But the administration of US President Donald Trump continues to buck a foreign policy long held by earlier US presidents, that there would be no overt support of Taiwan independence, in spite of military and other forms of ongoing assistance, alongside Washington's trade-war threats.
Trump and his administration appear to be escalating the anger in Beijing, as significant steps by Washington in recent months intending to increase diplomacy with Taipei are seen by China as, at best, regionally destabilizing or, at worst, a provocation to an actual military conflict.
Following his unlikely ascendancy to the US presidency, Trump opened the recent degradation in Sino-US diplomatic relations by accepting a congratulatory telephone call from Taiwanese President Tsai Ing-wen, in contravention of some 40 years of diplomatic protocol.
Trump went so far as to suggest that his friendship with Taipei would force China to provide trade concessions with the US, an assertion met with overwhelming derision around the globe. Even shocked Taiwanese officials were quick to downplay the remarks, noting with concern that the small country was at risk of being used like a pawn and then tossed away, cited by the South China Morning Post (SCMP).
Taipei is considered by Beijing as a satellite vassal state, although the approximately 36,000-square-mile island country — just 110 miles from the mainland — claims that it is an independent sovereign nation, a view that Washington has tacitly adhered to since Taiwan's formation in 1949.

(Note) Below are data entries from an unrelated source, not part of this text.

-- ==== Sys2Proof/Tests/Slice0.lean ====
section
/-! SUPPORT. The model's own tests. Expected values are those of spec/95_test_vectors.md, named by their
V-numbers, of the encodings of spec/30_encoding.md R81, R84, R88, and of the causes of R85, R300. After
them, a witness for the hypotheses of each statement that has some. -/

namespace Sys2Proof.Tests

open Sys2Proof Sys2Proof.Machine

/-! ## Inputs -/

/-- `n` zero bytes. -/
def zeros (n : Nat) : List Byte := List.replicate n 0

/-- F-T1. -/
def frameT1 : List Byte :=
  [0xFE, 0xED, 0xBE, 0xEF, 0x64, 0, 0, 0, 0xC8, 0, 0, 0, 0x2C, 0x01] ++ zeros 40 ++ [0xAC, 0x2D] ++ zeros 6 ++
    [0xC7, 0x8C]

/-- F-Z. -/
def frameZ : List Byte := [0xFE, 0xED, 0xBE, 0xEF] ++ zeros 58 ++ [0x76, 0xE6]

/-- F-A. -/
def frameA : List Byte :=
  [0xFE, 0xED, 0xBE, 0xEF, 0xE8, 0x03, 0x4C, 0x04, 0xB0, 0x04, 0x14, 0x05, 0x78, 0x05, 0xDC, 0x05] ++
    [0x40, 0x06, 0xA4, 0x06] ++ zeros 34 ++ [0x06, 0x40] ++ zeros 6 ++ [0xC9, 0xBE]

/-- F-B. -/
def frameB : List Byte :=
  [0xFE, 0xED, 0xBE, 0xEF, 0xD0, 0x07, 0xD1, 0x07, 0xD2, 0x07, 0xFF, 0xFF, 0xD4, 0x07, 0xD5, 0x07] ++
    [0xD6, 0x07, 0xD7, 0x07] ++ zeros 34 ++ [0xD4, 0] ++ zeros 6 ++ [0x89, 0xCB]

/-- F-Bc: F-B with frame byte 11 changed to 7F. -/
def frameBc : List Byte := frameB.set 11 0x7F

/-- An instance with threshold 3, as the vectors assume. -/
def start : State := State.resetWith 3

/-- `start` with the first `n` bytes of a frame accepted, the rest of RXBUF stale. -/
def accepted (f : List Byte) (n : Fin 64) : State :=
  { start with syncCursor := n, rxbuf := Vector.ofFn fun i => if i < n then byteAt f i.val else 0xA5 }

/-- `start` with one command presented. -/
def presented (w : Word) (vin : List Byte) : State := { start with inputs := [.command w vin] }

/-- The next state, if there is one. -/
def nextOf (o : Host.Outcome State Fault Refusal) : Option State :=
  match o with
  | .next t => some t
  | .fault _ => none
  | .refused _ => none

/-- The response a step adds. -/
def answer (o : Host.Outcome State Fault Refusal) : Option Response := (nextOf o).bind (·.responses.getLast?)

/-- The step on a command answers ILLEGAL with this cause and changes nothing else. -/
def rejects (w : Word) (n : Nat) (cause : Half) : Bool :=
  nextOf (step (presented w (zeros n))) == some { start with responses := [⟨.illegal, cause, []⟩] }

/-! ## Well-formedness: an ill-formed term for each check (R82) -/

theorem test_wf_fecEncode : Instr.wellFormed (.fecEncode (zeros 49)) = false := by decide
theorem test_wf_fecSyndrome : Instr.wellFormed (.fecSyndrome (zeros 50)) = false := by decide
theorem test_wf_txAssemble : Instr.wellFormed (.txAssemble (zeros 51)) = false := by decide
theorem test_wf_rxValidate : Instr.wellFormed (.rxValidate (zeros 63)) = false := by decide

/-! ## Decoding: a word for each constructor (R84, R88), and the fixed numbering -/

theorem test_decode_formatN :
    decode 0x00000000 [] = .instr .nop ∧ decode 0x01000000 [] = .instr .crcInit ∧
    decode 0x03000000 [] = .instr .crcRead ∧ decode 0x40000000 [] = .instr .arbTick := by decide

theorem test_decode_formatB :
    decode 0x02000031 [] = .instr (.crcByte 0x31) ∧ decode 0x300000FE [] = .instr (.rxPush 0xFE) := by decide

theorem test_decode_formatC : decode 0x41FFFFFE [] = .instr (.chSample 0xFF 0xFFFE) := by decide

theorem test_decode_formatR : decode 0x501B0000 [] = .instr (.regRead 0x1B) := by decide

theorem test_decode_formatV :
    decode 0x10000000 (zeros 50) = .instr (.fecEncode (zeros 50)) ∧
    decode 0x11000000 (zeros 58) = .instr (.fecSyndrome (zeros 58)) ∧
    decode 0x20000000 (zeros 50) = .instr (.txAssemble (zeros 50)) ∧
    decode 0x31000000 frameT1 = .instr (.rxValidate frameT1) := by decide

/-- A table word of 32 bits, and TX.ASSEMBLE with its operand bytes zero. -/
theorem test_decodeTableWord :
    decodeTableWord 32 0x410305DC = some (.chSample 3 1500) ∧
    decodeTableWord 32 0x20000000 = some (.txAssemble (zeros 50)) ∧
    decodeTableWord 32 0x04000000 = none := by decide

/-- The placed command is the next one to run. -/
theorem test_withFetchWord :
    (nextOf (step (start.withFetchWord 32 0x410305DC))).map (·.rcin[3]) = some 1500 := by decide

/-! ## Rejections (V-ILL-1 to V-ILL-13, V-SY-7, V-TX-4) -/

theorem test_ill_opcode :
    rejects 0x04000000 0 1 = true ∧ rejects 0xFF000000 0 1 = true ∧ rejects 0x51000000 0 1 = true := by decide

theorem test_ill_reserved :
    rejects 0x01000001 0 2 = true ∧ rejects 0x40010000 0 2 = true ∧ rejects 0x50010001 0 2 = true ∧
    rejects 0x10000100 3 2 = true ∧ rejects 0x300001FE 0 2 = true ∧ rejects 0x20000001 50 2 = true := by decide

theorem test_ill_vin :
    rejects 0x10000000 49 3 = true ∧ rejects 0x11000000 50 3 = true ∧ rejects 0x00000000 1 3 = true ∧
    rejects 0x41000000 1 3 = true ∧ rejects 0x20000000 51 3 = true ∧ rejects 0x31000000 63 3 = true := by decide

theorem test_ill_reg : rejects 0x50080000 0 4 = true ∧ rejects 0x50200000 0 4 = true := by decide

/-- Both ends of every range of R86. -/
theorem test_illegal_opcode_ranges :
    [0x04, 0x0F, 0x12, 0x1F, 0x21, 0x2F, 0x32, 0x3F, 0x42, 0x4F, 0x51, 0xFF].all
      (fun o => decode (packWord o 0 0) [] == .illegal .illOpcode) = true := by decide

/-! ## CRC-16 -/

/-- V-CRC-1. -/
theorem test_crcStep :
    [crcStep 0xFFFF 0x00, crcStep 0x0000 0x01, crcStep 0x1234 0x56, crcStep 0x8000 0x00, crcStep 0x00FF 0xFF] =
      [0xE1F0, 0x1021, 0x3C40, 0x9188, 0xE1F0] := by decide

/-- V-CRC-2, the check value of "123456789". -/
theorem test_crc16 : crc16 [0x31, 0x32, 0x33, 0x34, 0x35, 0x36, 0x37, 0x38, 0x39] = 0x29B1 := by decide

/-- V-CRC-4 (state and CRC.READ; the response of CRC.INIT is rule R112's). -/
theorem test_crcInit :
    nextOf (exec .crcInit { start with crcAcc := 0x29B1 }) =
      some { start with responses := [⟨.ok, 0xFFFF, []⟩] } := by decide
theorem test_crcRead : answer (exec .crcRead start) = some ⟨.ok, 0xFFFF, []⟩ := by decide
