-- ==== Sys2Proof/Machine/Analysis.lean ====
section
/-! DEFINITION. The error-analysis family (spec/41_error_analysis.md): the comparator, HAM and ANALYZE. -/

namespace Sys2Proof.Machine

/-- `hamming(a, b)`, for sequences of equal length: the places where they differ (R112). -/
def hamming (a b : SymSeq) : Nat := (a.zip b).countP (fun p => p.1 != p.2)

/-- `hamming_distance(a, b)` (R4, R113): the distance, or an error. -/
def hammingDistance (a b : SymSeq) : Except ErrorKind Nat :=
  if !isBits a || !isBits b then .error .invalidBitString
  else if a.length ≠ b.length then .error .lengthMismatch
  else .ok (hamming a b)

/-- HAM (R113). -/
def execHam (s : State) : Host.Outcome State Fault Refusal :=
  .next (match hammingDistance s.opa s.opb with
    | .error e => raise (some .ham) e s
    | .ok d => succeed (setDist d s))

/-- `pad(crc_of(f), W)`: a CRC at the display width (R115, R117). -/
def paddedCrc (en : BitVec 1) (w : Nat) (poly f : SymSeq) : SymSeq := pad (crcOf en poly f) w

/-- The row of an in-range position (R117). The flip is applied to the frame as loaded (R57). -/
def analysisRow (en : BitVec 1) (w : Nat) (frame poly : SymSeq) (p : Position) : ReportRow :=
  let cf := flipAt frame p.toNat
  let cc := paddedCrc en w poly cf
  { pos := p, cframe := cf, ccrc := cc, dist := hamming (paddedCrc en w poly frame) cc }

/-- The rows of a position list, in its order; a position beyond the frame gives none (R117, R118). -/
def analysisRows (en : BitVec 1) (w : Nat) (frame poly : SymSeq) : List Position → List ReportRow
  | [] => []
  | p :: ps =>
    if p.toNat < frame.length then
      analysisRow en w frame poly p :: analysisRows en w frame poly ps
    else analysisRows en w frame poly ps

/-- `analyze_errors(frame, polynomial, error_positions)` (R4, R120): the baseline and the rows, or an error. -/
def analyzeErrors (en : BitVec 1) (w : Nat) (frame poly : SymSeq) (epos : List Position) :
    Except ErrorKind (Baseline × List ReportRow) :=
  match crcOperandError frame poly with
  | some e => .error e
  | none =>
    .ok ({ crc := paddedCrc en w poly frame, dist := 0 }, analysisRows en w frame poly epos)

/-- ANALYZE (R120). -/
def execAnalyze (s : State) : Host.Outcome State Fault Refusal :=
  .next (match analyzeErrors s.sliceEn s.dispW.toNat s.frame s.poly s.epos with
    | .error e => raise (some .analyze) e s
    | .ok r => succeed (setReport r.1 r.2 s))

end Sys2Proof.Machine
end

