/-- R124, which the spec derives: a single flip the slicer keeps is detected exactly when the polynomial has at least two
ones; a polynomial with one `'1'` gives all-zero CRCs and detects nothing. -/
def Obligations.SingleFlipDetection : Prop :=
  ∀ s : State, ValidCrcOperands s.frame s.poly →
    ∃ t rows, exec .analyze s = .next t ∧ t.report = some rows ∧
      (∀ r ∈ rows, r.pos.toNat < (work s.frame s.sliceEn).length →
        (1 ≤ r.dist ↔ 2 ≤ (strip s.poly).count sym1)) ∧
      ((strip s.poly).count sym1 = 1 →
        (∀ r ∈ rows, r.dist = 0) ∧
        ∃ u, exec .crc s = .next u ∧ u.crc = some (rep sym0 ((strip s.poly).length - 1)))

/-! ### The document's four functions -/

/-- The correspondence the spec derives in R82, for operands that fit: each function's command sequence ends with the
function's value in the result register, or with the function's error and the result register invalid. -/
def Obligations.DocumentFunctionsAsCommandSequences : Prop :=
  (∀ (s : State) (f p : SymSeq) (rest : List HostInput),
    fits Config.maxLen f.length → fits Config.maxLen p.length →
    s.pending = issue (expandLoad .frame f ++ expandLoad .poly p ++ [.crc]) ++ rest →
    ∃ t, Sys2Proof.core.run (f.length + p.length + 3) s = .next t ∧ t.pending = rest ∧
      match computeCrc s.sliceEn f p with
      | .ok r => t.err = 0 ∧ t.crc = some r.1 ∧ t.crck = some r.2
      | .error e => t.err = errCode e ∧ t.crc = none ∧ t.crck = none) ∧
  (∀ (s : State) (b : SymSeq) (rest : List HostInput), fits Config.maxLen b.length →
    s.pending = issue (expandLoad .opa b ++ [.hex (.seq .opa)]) ++ rest →
    ∃ t, Sys2Proof.core.run (b.length + 2) s = .next t ∧ t.pending = rest ∧
      match binaryToHex b with
      | .ok h => t.err = 0 ∧ t.hexr = some h
      | .error e => t.err = errCode e ∧ t.hexr = none) ∧
  (∀ (s : State) (a b : SymSeq) (rest : List HostInput),
    fits Config.maxLen a.length → fits Config.maxLen b.length →
    s.pending = issue (expandLoad .opa a ++ expandLoad .opb b ++ [.ham]) ++ rest →
    ∃ t, Sys2Proof.core.run (a.length + b.length + 3) s = .next t ∧ t.pending = rest ∧
      match hammingDistance a b with
      | .ok d => t.err = 0 ∧ t.dist = some d
      | .error e => t.err = errCode e ∧ t.dist = none) ∧
  (∀ (s : State) (f p : SymSeq) (ps : List Position) (rest : List HostInput),
    fits Config.maxLen f.length → fits Config.maxLen p.length → fits Config.maxPos ps.length →
    s.pending = issue (expandLoad .frame f ++ expandLoad .poly p ++ expandLoadp ps ++ [.analyze]) ++ rest →
    ∃ t, Sys2Proof.core.run (f.length + p.length + ps.length + 4) s = .next t ∧ t.pending = rest ∧
      match analyzeErrors s.sliceEn s.dispW.toNat f p ps with
      | .ok r => t.err = 0 ∧ t.base = some r.1 ∧ t.report = some r.2
      | .error e => t.err = errCode e ∧ t.base = none ∧ t.report = none)

/-! ### Errors, and rules over all commands -/

/-- R160: a command that raises an error makes its own result registers invalid, writes STATUS.ERR, and changes nothing
else; an illegal word makes no result register invalid. -/
def Obligations.ErrorEffect : Prop :=
  (∀ (i : Instr) (s t : State), exec i s = .next t → t.err ≠ 0 →
    match owns i with
    | none => t = { s with err := t.err }
    | some .crc => t = { s with crc := none, crck := none, err := t.err }
    | some .hex => t = { s with hexr := none, err := t.err }
    | some .ham => t = { s with dist := none, err := t.err }
    | some .analyze => t = { s with base := none, report := none, err := t.err }) ∧
  (∀ (s : State) (w : Word) (rest : List HostInput), s.pending = .command w :: rest →
    (∀ i, decode w ≠ .ok i) → step s = .next { s with err := 6, pending := rest })
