theorem work_of_long (hen : en = 1) (hf : 32 < f.length) :
    work f en = slice f 0 (f.length - 16) ++ slice f (f.length - 16) (f.length - 1) :=
  if_pos ⟨hen, hf⟩

theorem work_of_short (hf : f.length ≤ 32) : work f en = f :=
  if_neg fun ⟨_, hlong⟩ => Nat.not_lt.mpr hf hlong

theorem work_of_disabled (hen : en = 0) : work f en = f :=
  if_neg fun ⟨henabled, _⟩ => absurd (hen.symm.trans henabled) (by decide)

end

/-- Settles O25: the two slices of a long frame meet before its final 16 bits, so together they are the frame without its
final bit. -/
theorem slicerDropsTheDelimiter : Obligations.SlicerDropsTheDelimiter := by
  unfold Obligations.SlicerDropsTheDelimiter
  intro f en
  refine ⟨fun hen hf => ⟨work_of_long hen hf, ?_, ?_⟩, fun _ hf => work_of_short hf, work_of_disabled⟩
  · rw [work_of_long hen hf, slice_append_slice f _ _ _ (Nat.zero_le _) (by omega)]
  · rw [length_work, if_pos ⟨hen, hf⟩]

/-! ### The division, pivot by pivot (R93) -/

/-- Past the polynomial nothing is XORed. -/
theorem xorFront_getD_of_le (b p : SymSeq) (j : Nat) (h : p.length ≤ j) :
    (xorFront b p).getD j sym0 = b.getD j sym0 := by
  simp only [List.getD_eq_getElem?_getD, xorFront_getElem?, List.getElem?_eq_none h]

/-- Where both sequences have a symbol, the XOR of the two. -/
theorem xorFront_getD_of_lt (b p : SymSeq) (j : Nat) (hb : j < b.length) (hp : j < p.length) :
    (xorFront b p).getD j sym0 = xorSym (b.getD j sym0) (p.getD j sym0) := by
  simp only [List.getD_eq_getElem?_getD, xorFront_getElem?, List.getElem?_eq_getElem hb,
    List.getElem?_eq_getElem hp, Option.getD_some]

section
variable {sp buf : SymSeq} {i : Nat}

theorem xorAt_getD_before {j : Nat} (hj : j < i) (hi : i ≤ buf.length) :
    (xorAt sp buf i).getD j sym0 = buf.getD j sym0 := by
  rw [xorAt, List.getD_append _ _ _ _ (by rw [List.length_take]; omega)]
  simp only [List.getD_eq_getElem?_getD, List.getElem?_take_of_lt hj]

/-- From the pivot on, the buffer's rest with the polynomial XORed into its front. -/
theorem xorAt_getD_add (j : Nat) (hi : i ≤ buf.length) :
    (xorAt sp buf i).getD (i + j) sym0 = (xorFront (buf.drop i) sp).getD j sym0 := by
  have hlen : (buf.take i).length = i := List.length_take_of_le hi
  rw [xorAt, List.getD_append_right _ _ _ _ (by omega), hlen, Nat.add_sub_cancel_left]

/-- The XOR changes the window of the polynomial's length at the pivot, and no symbol outside it. -/
theorem xorAt_getD (j : Nat) (hi : i + sp.length ≤ buf.length) :
    (xorAt sp buf i).getD j sym0 =
      if i ≤ j ∧ j < i + sp.length then xorSym (buf.getD j sym0) (sp.getD (j - i) sym0)
      else buf.getD j sym0 := by
  have hdrop (j : Nat) : (buf.drop i).getD j sym0 = buf.getD (i + j) sym0 := by
    simp only [List.getD_eq_getElem?_getD, List.getElem?_drop]
  rcases Nat.lt_or_ge j i with hbefore | hge
  · rw [if_neg (by omega), xorAt_getD_before hbefore (by omega)]
  · obtain ⟨d, rfl⟩ := Nat.exists_eq_add_of_le hge
    rw [xorAt_getD_add d (by omega), Nat.add_sub_cancel_left]
    rcases Nat.lt_or_ge d sp.length with hin | hafter
    · rw [if_pos (by omega), xorFront_getD_of_lt _ _ _ (by rw [List.length_drop]; omega) hin, hdrop]
    · rw [if_neg (by omega), xorFront_getD_of_le _ _ _ hafter, hdrop]

theorem pivot_of_ne_sym1 (h : buf[i]? ≠ some sym1) : pivot sp buf i = buf := if_neg h

theorem pivot_of_sym1 (h : buf[i]? = some sym1) : pivot sp buf i = xorAt sp buf i := if_pos h

end

/-- Settles O26: each further pivot is one `pivot` of the buffer the earlier ones left, and its window lies within the
buffer. -/
theorem divisionPivotByPivot : Obligations.DivisionPivotByPivot := by
  unfold Obligations.DivisionPivotByPivot
  rintro w sp - ⟨-, hk, -⟩
  refine ⟨divideTo_zero w sp, rfl, fun i hi => ⟨?_, fun hne => ?_, fun heq j => ?_⟩⟩
  · rw [length_divideTo]
    omega
  · rw [divideTo_succ, pivot_of_ne_sym1 hne]
  · rw [divideTo_succ, pivot_of_sym1 heq, xorAt_getD j (by rw [length_divideTo]; omega)]

/-! ### The checks of CRC and ANALYZE, in order (R95, R120) -/

section
variable {frame poly : SymSeq}

theorem crcOperandError_of_not_bits (h : isBits poly = false ∨ isBits frame = false) :
    crcOperandError frame poly = some .invalidBitString := by
  rcases h with h | h <;> simp [crcOperandError, h]

theorem crcOperandError_of_short_poly (hp : isBits poly = true) (hf : isBits frame = true)
    (hk : (strip poly).length < 2) : crcOperandError frame poly = some .invalidPolynomial := by
  simp [crcOperandError, Config.minPoly, hp, hf, hk]

theorem crcOperandError_of_empty_frame (hp : isBits poly = true) (hf : isBits frame = true)
    (hk : 2 ≤ (strip poly).length) (hn : frame.length = 0) :
    crcOperandError frame poly = some .emptyOperand := by
  simp [crcOperandError, Config.minPoly, hp, hf, Nat.not_lt.mpr hk, hn]

/-! ### CRC (R95, R98) -/

theorem computeCrc_of_operandError {e : ErrorKind} (en : BitVec 1) (h : crcOperandError frame poly = some e) :
    computeCrc en frame poly = .error e := by
  simp only [computeCrc, h]

theorem computeCrc_of_valid (en : BitVec 1) (h : ValidCrcOperands frame poly) :
    computeCrc en frame poly =
      .ok (remainder (work frame en) (strip poly), wideRemainder (work frame en) (strip poly)) := by
  have hnone : crcOperandError frame poly = none := (crcOperandError_eq_none frame poly).mpr h
  simp only [computeCrc, hnone, crcOf]

end

/-- Settles O28: the checks in order decide what `compute_crc` answers, and that decides the next state. -/
theorem crcCommand : Obligations.CrcCommand := by
  unfold Obligations.CrcCommand
  refine ⟨by decide, fun s => ⟨fun hbits => ?notBits, fun hp hf => ⟨fun hk => ?shortPoly,
    fun hk => ⟨fun hn => ?emptyFrame, fun hn => ?valid⟩⟩⟩⟩
  case notBits => exact exec_crc_of_error (computeCrc_of_operandError _ (crcOperandError_of_not_bits hbits))
  case shortPoly =>
    exact exec_crc_of_error (computeCrc_of_operandError _ (crcOperandError_of_short_poly hp hf hk))
  case emptyFrame =>
    exact exec_crc_of_error (computeCrc_of_operandError _ (crcOperandError_of_empty_frame hp hf hk hn))
  case valid =>
    have hvalid : ValidCrcOperands s.frame s.poly := ⟨hp, hf, hk, List.ne_nil_of_length_pos (by omega)⟩
    exact exec_crc_of_ok (computeCrc_of_valid _ hvalid)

Currently, an increasingly hawkish attitude in the Trump White House has caused fears of a vulnerable Taiwan to resurface, as moderate diplomatic voices in Washington have been forced out and replaced by Trump appointees, including newly-minted US Secretary of State Mike Pompeo formerly of the CIA, and National Security Adviser John Bolton. Both Trump loyalists are well known for caring little about the niceties of negotiation with China.
Trump's administration has heaped fuel on the fire by the approval of the sale of US military technology to Taiwan for new submarines, as well as codifying Washington foreign policy by signing a Taiwan Travel Act, easing protocols for US and Taiwanese officials to meet and do business.
Just last month, US Senators demanded that Trump offer to sell F-35 stealth fighter jets to Taiwan, according to Defense One.
In June of this year the American Institute in Taiwan, an embassy to the country in all but name, will occupy a new facility in Taipei, amid speculation that Bolton or another senior US official would attend the ceremony, a move that Beijing would consider a major provocation, according to SCMP.
Taiwanese premier William Lai recently described himself publicly as "a political worker for Taiwanese independence," a comment that has not gone unnoticed in Beijing, particularly as Washington has increased it's recognition of an independent Taipei.